(Stored data)
<<<<

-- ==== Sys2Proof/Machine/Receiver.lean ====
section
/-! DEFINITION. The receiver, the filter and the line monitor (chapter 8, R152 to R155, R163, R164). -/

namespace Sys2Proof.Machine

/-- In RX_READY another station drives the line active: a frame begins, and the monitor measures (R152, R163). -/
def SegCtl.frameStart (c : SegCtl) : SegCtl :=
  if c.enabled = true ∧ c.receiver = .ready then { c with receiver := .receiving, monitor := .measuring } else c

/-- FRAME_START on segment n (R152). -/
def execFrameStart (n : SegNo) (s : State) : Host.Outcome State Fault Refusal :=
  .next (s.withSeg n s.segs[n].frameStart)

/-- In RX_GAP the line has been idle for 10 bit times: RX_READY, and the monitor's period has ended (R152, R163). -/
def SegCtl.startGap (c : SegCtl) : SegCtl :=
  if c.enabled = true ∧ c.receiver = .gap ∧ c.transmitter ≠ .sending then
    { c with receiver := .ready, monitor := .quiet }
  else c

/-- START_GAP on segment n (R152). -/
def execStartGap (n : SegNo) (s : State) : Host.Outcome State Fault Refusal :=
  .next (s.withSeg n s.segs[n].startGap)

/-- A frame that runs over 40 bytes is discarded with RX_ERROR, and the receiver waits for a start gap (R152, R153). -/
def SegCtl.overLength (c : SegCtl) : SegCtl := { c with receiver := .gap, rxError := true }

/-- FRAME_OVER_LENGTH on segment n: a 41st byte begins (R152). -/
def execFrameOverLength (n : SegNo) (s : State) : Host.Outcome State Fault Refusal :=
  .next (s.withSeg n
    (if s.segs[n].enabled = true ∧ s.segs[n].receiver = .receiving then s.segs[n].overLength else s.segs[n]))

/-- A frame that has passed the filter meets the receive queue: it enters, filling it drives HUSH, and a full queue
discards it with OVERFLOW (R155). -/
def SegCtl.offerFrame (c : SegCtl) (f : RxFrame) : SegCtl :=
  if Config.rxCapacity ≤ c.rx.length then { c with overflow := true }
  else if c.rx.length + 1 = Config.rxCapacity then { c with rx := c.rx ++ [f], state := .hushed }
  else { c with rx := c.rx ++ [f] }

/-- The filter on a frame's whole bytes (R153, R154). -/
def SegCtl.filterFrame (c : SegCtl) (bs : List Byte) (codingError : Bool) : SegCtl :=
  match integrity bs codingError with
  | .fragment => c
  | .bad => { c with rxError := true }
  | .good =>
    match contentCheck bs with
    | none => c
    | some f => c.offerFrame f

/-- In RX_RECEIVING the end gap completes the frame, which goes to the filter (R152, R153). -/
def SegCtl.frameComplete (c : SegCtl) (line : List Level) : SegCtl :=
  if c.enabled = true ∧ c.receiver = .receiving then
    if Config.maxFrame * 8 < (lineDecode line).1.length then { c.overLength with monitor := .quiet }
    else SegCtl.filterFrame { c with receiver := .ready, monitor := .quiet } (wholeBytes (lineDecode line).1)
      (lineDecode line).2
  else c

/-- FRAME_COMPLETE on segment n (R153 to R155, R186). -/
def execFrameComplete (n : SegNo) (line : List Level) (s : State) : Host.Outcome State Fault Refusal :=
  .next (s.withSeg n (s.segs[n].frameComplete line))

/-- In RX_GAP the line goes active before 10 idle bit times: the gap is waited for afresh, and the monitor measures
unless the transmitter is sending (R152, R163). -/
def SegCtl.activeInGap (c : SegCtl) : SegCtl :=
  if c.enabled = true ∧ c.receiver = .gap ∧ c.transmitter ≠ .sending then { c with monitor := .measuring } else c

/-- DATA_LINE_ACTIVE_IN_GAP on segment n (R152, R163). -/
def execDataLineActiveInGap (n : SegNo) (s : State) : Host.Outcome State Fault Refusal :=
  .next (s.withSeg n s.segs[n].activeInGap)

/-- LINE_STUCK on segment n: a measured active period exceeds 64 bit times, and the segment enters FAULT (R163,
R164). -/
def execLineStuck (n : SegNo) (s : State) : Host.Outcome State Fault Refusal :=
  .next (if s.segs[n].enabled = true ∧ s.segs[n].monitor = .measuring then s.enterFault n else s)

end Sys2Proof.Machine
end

>>>>
<<<<

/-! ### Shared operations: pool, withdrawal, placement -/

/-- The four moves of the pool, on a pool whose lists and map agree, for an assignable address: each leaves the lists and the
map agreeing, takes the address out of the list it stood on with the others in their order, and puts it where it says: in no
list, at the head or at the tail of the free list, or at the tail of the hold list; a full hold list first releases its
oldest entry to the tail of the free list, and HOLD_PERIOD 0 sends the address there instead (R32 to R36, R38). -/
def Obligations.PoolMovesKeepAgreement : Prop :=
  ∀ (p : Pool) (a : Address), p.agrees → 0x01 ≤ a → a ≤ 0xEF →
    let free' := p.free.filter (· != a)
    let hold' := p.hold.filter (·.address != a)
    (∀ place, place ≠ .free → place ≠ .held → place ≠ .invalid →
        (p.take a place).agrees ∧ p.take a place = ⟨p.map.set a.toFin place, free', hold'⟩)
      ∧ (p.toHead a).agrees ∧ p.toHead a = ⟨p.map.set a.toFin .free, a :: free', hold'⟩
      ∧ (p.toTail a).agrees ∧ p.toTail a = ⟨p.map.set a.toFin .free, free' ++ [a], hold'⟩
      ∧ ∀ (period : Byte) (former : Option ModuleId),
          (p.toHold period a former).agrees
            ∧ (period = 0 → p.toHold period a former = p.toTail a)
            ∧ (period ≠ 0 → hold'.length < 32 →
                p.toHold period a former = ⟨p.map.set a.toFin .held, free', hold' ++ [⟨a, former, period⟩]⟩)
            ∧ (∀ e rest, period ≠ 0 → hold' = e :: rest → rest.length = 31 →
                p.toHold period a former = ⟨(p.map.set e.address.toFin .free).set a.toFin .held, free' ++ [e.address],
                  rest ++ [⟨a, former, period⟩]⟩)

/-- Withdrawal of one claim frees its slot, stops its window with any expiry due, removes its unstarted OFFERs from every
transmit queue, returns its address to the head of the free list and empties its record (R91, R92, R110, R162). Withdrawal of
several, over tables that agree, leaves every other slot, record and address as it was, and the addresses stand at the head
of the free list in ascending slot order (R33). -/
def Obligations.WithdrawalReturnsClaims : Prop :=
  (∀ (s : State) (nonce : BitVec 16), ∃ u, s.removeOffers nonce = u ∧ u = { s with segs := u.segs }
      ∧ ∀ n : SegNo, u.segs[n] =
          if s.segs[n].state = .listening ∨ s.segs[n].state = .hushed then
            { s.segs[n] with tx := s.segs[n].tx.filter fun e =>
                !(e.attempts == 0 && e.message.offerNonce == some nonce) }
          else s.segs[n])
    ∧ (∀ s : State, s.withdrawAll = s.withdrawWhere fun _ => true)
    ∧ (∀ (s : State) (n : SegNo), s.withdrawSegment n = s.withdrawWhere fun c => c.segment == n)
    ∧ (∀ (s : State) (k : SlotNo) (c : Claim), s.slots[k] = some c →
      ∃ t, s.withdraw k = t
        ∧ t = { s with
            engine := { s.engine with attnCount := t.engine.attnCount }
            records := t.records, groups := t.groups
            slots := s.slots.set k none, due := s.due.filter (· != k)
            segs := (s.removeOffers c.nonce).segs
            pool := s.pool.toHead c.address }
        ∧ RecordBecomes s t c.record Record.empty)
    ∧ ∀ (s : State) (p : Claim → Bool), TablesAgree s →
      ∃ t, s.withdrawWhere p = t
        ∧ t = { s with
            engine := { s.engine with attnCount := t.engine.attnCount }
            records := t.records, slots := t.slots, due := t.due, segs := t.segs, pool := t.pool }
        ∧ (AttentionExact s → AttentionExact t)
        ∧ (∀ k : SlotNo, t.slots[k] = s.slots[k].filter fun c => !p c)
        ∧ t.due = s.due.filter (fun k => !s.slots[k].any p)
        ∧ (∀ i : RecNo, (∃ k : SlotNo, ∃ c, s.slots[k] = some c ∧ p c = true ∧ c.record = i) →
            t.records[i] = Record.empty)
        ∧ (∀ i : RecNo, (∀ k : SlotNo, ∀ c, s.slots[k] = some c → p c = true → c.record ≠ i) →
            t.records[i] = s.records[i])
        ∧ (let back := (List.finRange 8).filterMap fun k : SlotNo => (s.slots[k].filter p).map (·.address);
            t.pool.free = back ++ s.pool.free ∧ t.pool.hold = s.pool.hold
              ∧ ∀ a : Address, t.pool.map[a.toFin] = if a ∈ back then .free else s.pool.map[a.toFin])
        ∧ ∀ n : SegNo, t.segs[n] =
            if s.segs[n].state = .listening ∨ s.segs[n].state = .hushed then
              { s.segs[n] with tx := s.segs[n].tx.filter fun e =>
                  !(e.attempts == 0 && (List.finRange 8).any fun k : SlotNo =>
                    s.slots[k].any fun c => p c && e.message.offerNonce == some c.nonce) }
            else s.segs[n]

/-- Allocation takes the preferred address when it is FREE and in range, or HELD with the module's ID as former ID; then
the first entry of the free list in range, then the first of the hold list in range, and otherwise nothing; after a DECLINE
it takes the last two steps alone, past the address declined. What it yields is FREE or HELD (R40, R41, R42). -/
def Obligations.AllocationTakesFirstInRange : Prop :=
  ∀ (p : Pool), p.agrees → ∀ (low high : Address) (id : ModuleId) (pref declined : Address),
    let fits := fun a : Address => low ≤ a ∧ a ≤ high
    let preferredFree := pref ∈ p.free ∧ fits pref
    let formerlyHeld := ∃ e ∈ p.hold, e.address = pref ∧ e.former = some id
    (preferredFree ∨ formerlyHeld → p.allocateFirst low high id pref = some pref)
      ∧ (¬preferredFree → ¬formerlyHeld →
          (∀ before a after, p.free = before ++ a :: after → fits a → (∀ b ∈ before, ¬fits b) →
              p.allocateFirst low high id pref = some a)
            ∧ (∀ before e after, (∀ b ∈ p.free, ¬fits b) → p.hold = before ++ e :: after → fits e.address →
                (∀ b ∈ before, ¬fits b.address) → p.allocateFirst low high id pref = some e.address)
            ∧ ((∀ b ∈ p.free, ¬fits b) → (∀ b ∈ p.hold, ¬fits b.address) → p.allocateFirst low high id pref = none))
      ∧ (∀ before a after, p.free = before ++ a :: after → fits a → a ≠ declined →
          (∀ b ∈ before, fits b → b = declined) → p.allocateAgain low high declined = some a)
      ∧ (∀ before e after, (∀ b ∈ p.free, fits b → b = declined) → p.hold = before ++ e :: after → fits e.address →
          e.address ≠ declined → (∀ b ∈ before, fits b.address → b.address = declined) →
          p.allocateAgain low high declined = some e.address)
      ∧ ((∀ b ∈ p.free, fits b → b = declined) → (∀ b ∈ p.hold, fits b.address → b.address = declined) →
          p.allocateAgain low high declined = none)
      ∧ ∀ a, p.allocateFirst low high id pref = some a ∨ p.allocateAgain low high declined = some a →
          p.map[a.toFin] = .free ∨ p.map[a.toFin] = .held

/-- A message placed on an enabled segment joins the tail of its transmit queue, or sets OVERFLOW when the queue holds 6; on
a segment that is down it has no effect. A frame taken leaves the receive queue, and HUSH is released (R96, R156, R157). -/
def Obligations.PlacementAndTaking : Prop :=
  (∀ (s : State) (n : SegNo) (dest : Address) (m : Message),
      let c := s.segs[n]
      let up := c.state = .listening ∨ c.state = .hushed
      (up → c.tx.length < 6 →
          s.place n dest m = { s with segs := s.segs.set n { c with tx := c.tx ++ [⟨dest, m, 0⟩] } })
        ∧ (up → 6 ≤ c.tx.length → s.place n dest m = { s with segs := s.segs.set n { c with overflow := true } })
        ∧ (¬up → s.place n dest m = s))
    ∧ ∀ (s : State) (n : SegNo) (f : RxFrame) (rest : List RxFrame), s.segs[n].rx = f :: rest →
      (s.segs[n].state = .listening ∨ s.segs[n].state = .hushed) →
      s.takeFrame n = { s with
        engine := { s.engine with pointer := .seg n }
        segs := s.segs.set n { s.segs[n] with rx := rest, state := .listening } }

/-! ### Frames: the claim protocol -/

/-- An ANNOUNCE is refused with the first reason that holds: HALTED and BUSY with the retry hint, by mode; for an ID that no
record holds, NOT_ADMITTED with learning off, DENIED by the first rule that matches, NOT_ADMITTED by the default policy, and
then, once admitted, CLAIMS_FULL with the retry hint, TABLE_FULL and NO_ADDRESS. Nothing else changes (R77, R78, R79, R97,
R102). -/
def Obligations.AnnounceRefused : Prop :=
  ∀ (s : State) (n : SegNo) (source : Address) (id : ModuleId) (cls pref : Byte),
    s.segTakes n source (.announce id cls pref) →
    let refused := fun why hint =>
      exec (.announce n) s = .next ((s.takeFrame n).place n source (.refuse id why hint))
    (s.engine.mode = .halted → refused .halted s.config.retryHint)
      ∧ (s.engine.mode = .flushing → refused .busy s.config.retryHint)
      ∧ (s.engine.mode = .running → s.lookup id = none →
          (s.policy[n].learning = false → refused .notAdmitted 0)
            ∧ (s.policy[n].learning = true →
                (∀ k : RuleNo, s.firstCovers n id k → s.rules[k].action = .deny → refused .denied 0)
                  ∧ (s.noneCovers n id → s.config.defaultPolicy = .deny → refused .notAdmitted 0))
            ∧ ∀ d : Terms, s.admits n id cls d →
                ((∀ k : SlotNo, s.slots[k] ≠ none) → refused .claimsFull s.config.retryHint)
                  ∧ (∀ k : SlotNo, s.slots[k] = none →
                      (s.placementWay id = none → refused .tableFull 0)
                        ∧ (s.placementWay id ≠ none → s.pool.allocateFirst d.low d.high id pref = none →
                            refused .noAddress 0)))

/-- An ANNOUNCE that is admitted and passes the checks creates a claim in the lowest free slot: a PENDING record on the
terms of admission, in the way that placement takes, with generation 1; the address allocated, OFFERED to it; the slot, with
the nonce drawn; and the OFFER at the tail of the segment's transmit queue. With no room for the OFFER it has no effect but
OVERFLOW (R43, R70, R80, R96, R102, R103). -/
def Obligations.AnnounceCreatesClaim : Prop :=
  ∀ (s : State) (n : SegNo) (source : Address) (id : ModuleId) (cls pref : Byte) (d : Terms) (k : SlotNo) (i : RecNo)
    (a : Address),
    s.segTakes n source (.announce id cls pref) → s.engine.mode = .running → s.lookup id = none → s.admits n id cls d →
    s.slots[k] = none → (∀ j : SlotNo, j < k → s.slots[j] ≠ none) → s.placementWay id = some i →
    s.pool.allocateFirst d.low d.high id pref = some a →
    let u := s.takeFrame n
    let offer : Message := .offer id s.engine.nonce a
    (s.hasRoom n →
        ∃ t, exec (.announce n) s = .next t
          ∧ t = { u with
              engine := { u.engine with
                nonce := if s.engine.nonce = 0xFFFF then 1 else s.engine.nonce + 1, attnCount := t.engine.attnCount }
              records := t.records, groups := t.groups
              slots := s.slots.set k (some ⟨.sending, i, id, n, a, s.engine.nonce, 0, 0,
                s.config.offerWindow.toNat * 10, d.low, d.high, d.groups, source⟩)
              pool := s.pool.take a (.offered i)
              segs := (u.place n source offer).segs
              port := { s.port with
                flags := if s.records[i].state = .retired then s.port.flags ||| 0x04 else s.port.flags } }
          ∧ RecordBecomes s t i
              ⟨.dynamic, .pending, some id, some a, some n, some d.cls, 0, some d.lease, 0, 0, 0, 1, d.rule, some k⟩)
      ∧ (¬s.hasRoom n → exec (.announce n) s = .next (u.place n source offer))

>>>>
<<<<

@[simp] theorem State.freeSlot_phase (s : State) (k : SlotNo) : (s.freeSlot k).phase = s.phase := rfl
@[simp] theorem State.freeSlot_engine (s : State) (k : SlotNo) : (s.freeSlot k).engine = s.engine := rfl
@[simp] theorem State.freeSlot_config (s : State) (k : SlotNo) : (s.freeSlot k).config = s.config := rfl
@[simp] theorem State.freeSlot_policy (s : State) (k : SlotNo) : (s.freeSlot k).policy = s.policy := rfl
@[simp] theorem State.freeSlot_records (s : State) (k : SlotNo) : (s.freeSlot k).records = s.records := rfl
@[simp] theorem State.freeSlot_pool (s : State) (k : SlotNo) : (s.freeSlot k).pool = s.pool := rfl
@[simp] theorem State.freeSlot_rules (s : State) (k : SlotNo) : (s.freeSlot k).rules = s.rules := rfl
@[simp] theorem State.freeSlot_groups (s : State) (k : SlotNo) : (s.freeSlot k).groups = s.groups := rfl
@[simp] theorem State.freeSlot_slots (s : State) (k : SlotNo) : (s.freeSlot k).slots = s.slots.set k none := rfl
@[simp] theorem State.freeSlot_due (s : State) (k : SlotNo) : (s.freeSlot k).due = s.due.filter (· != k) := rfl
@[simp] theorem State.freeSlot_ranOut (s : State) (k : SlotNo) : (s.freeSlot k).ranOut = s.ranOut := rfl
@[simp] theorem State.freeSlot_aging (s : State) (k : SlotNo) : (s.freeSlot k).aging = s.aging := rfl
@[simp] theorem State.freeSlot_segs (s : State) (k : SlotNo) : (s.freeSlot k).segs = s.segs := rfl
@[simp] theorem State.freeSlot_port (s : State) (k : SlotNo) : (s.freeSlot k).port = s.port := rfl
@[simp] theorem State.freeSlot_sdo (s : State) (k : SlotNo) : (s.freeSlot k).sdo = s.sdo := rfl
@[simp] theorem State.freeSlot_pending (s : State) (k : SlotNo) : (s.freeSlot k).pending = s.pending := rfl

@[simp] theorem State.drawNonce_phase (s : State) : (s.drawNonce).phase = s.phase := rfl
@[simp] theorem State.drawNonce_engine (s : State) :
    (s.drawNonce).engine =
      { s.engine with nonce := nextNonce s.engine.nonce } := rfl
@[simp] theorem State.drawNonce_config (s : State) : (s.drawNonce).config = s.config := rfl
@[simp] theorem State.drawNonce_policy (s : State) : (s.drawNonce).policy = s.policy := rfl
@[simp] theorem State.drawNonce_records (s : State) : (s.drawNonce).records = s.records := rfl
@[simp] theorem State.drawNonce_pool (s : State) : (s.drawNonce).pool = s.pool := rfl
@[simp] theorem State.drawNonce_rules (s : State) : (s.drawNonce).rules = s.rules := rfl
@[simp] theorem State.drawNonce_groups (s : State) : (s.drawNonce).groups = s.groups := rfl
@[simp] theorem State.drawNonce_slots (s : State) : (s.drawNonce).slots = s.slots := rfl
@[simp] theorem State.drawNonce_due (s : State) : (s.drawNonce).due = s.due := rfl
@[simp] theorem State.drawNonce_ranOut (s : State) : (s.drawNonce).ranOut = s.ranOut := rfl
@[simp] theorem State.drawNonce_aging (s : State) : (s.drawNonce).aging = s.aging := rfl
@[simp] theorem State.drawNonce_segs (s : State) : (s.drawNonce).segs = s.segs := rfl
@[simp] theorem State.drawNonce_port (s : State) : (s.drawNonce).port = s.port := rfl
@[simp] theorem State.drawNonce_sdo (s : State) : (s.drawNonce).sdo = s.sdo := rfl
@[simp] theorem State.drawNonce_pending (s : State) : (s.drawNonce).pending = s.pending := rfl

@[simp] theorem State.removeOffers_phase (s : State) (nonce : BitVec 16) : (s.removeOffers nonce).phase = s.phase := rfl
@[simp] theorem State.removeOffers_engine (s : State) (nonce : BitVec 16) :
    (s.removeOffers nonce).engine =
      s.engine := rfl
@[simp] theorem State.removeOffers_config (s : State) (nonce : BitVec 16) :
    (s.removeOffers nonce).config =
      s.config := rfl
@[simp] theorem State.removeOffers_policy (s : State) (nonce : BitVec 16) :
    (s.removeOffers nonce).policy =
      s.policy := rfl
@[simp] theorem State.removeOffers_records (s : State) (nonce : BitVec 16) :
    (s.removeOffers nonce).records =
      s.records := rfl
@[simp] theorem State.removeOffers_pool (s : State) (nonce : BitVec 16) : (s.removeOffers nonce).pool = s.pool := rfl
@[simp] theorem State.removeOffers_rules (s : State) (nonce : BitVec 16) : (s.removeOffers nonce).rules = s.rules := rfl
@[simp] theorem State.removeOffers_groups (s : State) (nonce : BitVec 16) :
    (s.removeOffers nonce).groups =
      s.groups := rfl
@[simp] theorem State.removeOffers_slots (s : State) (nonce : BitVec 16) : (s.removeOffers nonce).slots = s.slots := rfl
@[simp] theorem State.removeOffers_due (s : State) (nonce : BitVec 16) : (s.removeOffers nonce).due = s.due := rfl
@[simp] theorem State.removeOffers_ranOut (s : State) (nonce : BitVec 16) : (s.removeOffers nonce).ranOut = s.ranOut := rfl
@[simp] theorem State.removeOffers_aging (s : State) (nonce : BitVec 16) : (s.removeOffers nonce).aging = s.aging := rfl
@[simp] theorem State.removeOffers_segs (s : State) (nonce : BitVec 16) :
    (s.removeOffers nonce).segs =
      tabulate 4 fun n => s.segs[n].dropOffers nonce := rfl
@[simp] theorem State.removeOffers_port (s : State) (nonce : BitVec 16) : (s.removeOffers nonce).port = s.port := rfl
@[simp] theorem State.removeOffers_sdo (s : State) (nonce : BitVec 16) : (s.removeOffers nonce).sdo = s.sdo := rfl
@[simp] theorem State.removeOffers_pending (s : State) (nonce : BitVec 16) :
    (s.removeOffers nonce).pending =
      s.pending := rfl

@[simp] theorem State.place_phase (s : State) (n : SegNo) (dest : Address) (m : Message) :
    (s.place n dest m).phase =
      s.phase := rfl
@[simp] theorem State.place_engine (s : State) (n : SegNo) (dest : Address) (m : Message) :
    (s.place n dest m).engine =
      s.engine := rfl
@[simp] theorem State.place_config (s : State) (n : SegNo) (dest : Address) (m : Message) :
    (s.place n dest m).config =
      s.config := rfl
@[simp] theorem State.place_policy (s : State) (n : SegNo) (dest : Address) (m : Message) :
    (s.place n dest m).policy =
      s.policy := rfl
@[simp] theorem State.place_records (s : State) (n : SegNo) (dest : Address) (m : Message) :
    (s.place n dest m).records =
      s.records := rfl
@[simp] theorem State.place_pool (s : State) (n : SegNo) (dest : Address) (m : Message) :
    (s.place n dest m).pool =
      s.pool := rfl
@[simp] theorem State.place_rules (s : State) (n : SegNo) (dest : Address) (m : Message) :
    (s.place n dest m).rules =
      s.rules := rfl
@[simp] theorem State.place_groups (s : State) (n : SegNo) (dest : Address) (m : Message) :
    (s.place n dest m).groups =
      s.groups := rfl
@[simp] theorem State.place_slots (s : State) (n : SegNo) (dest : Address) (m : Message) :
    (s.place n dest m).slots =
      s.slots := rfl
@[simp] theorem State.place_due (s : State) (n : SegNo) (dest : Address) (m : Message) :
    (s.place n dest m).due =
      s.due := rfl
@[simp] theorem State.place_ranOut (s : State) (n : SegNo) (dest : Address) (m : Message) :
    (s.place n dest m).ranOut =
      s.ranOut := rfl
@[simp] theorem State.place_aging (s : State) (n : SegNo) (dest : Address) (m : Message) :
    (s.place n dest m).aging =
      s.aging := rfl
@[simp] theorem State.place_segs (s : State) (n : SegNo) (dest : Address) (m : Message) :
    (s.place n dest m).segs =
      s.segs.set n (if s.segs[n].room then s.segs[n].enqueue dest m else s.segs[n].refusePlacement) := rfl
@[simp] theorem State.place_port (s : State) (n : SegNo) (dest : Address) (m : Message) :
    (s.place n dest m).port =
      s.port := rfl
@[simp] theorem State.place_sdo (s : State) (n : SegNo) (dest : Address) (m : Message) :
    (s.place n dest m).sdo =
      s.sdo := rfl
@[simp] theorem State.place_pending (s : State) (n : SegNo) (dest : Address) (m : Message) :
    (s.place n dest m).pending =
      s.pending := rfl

>>>>

**About this task**
From the entries above, copy every line where the word "RecNo" shows up.

**Exercise output**
        ∧ (∀ i : RecNo, (∃ k : SlotNo, ∃ c, s.slots[k] = some c ∧ p c = true ∧ c.record = i) →
        ∧ (∀ i : RecNo, (∀ k : SlotNo, ∀ c, s.slots[k] = some c → p c = true → c.record ≠ i) →
  ∀ (s : State) (n : SegNo) (source : Address) (id : ModuleId) (cls pref : Byte) (d : Terms) (k : SlotNo) (i : RecNo)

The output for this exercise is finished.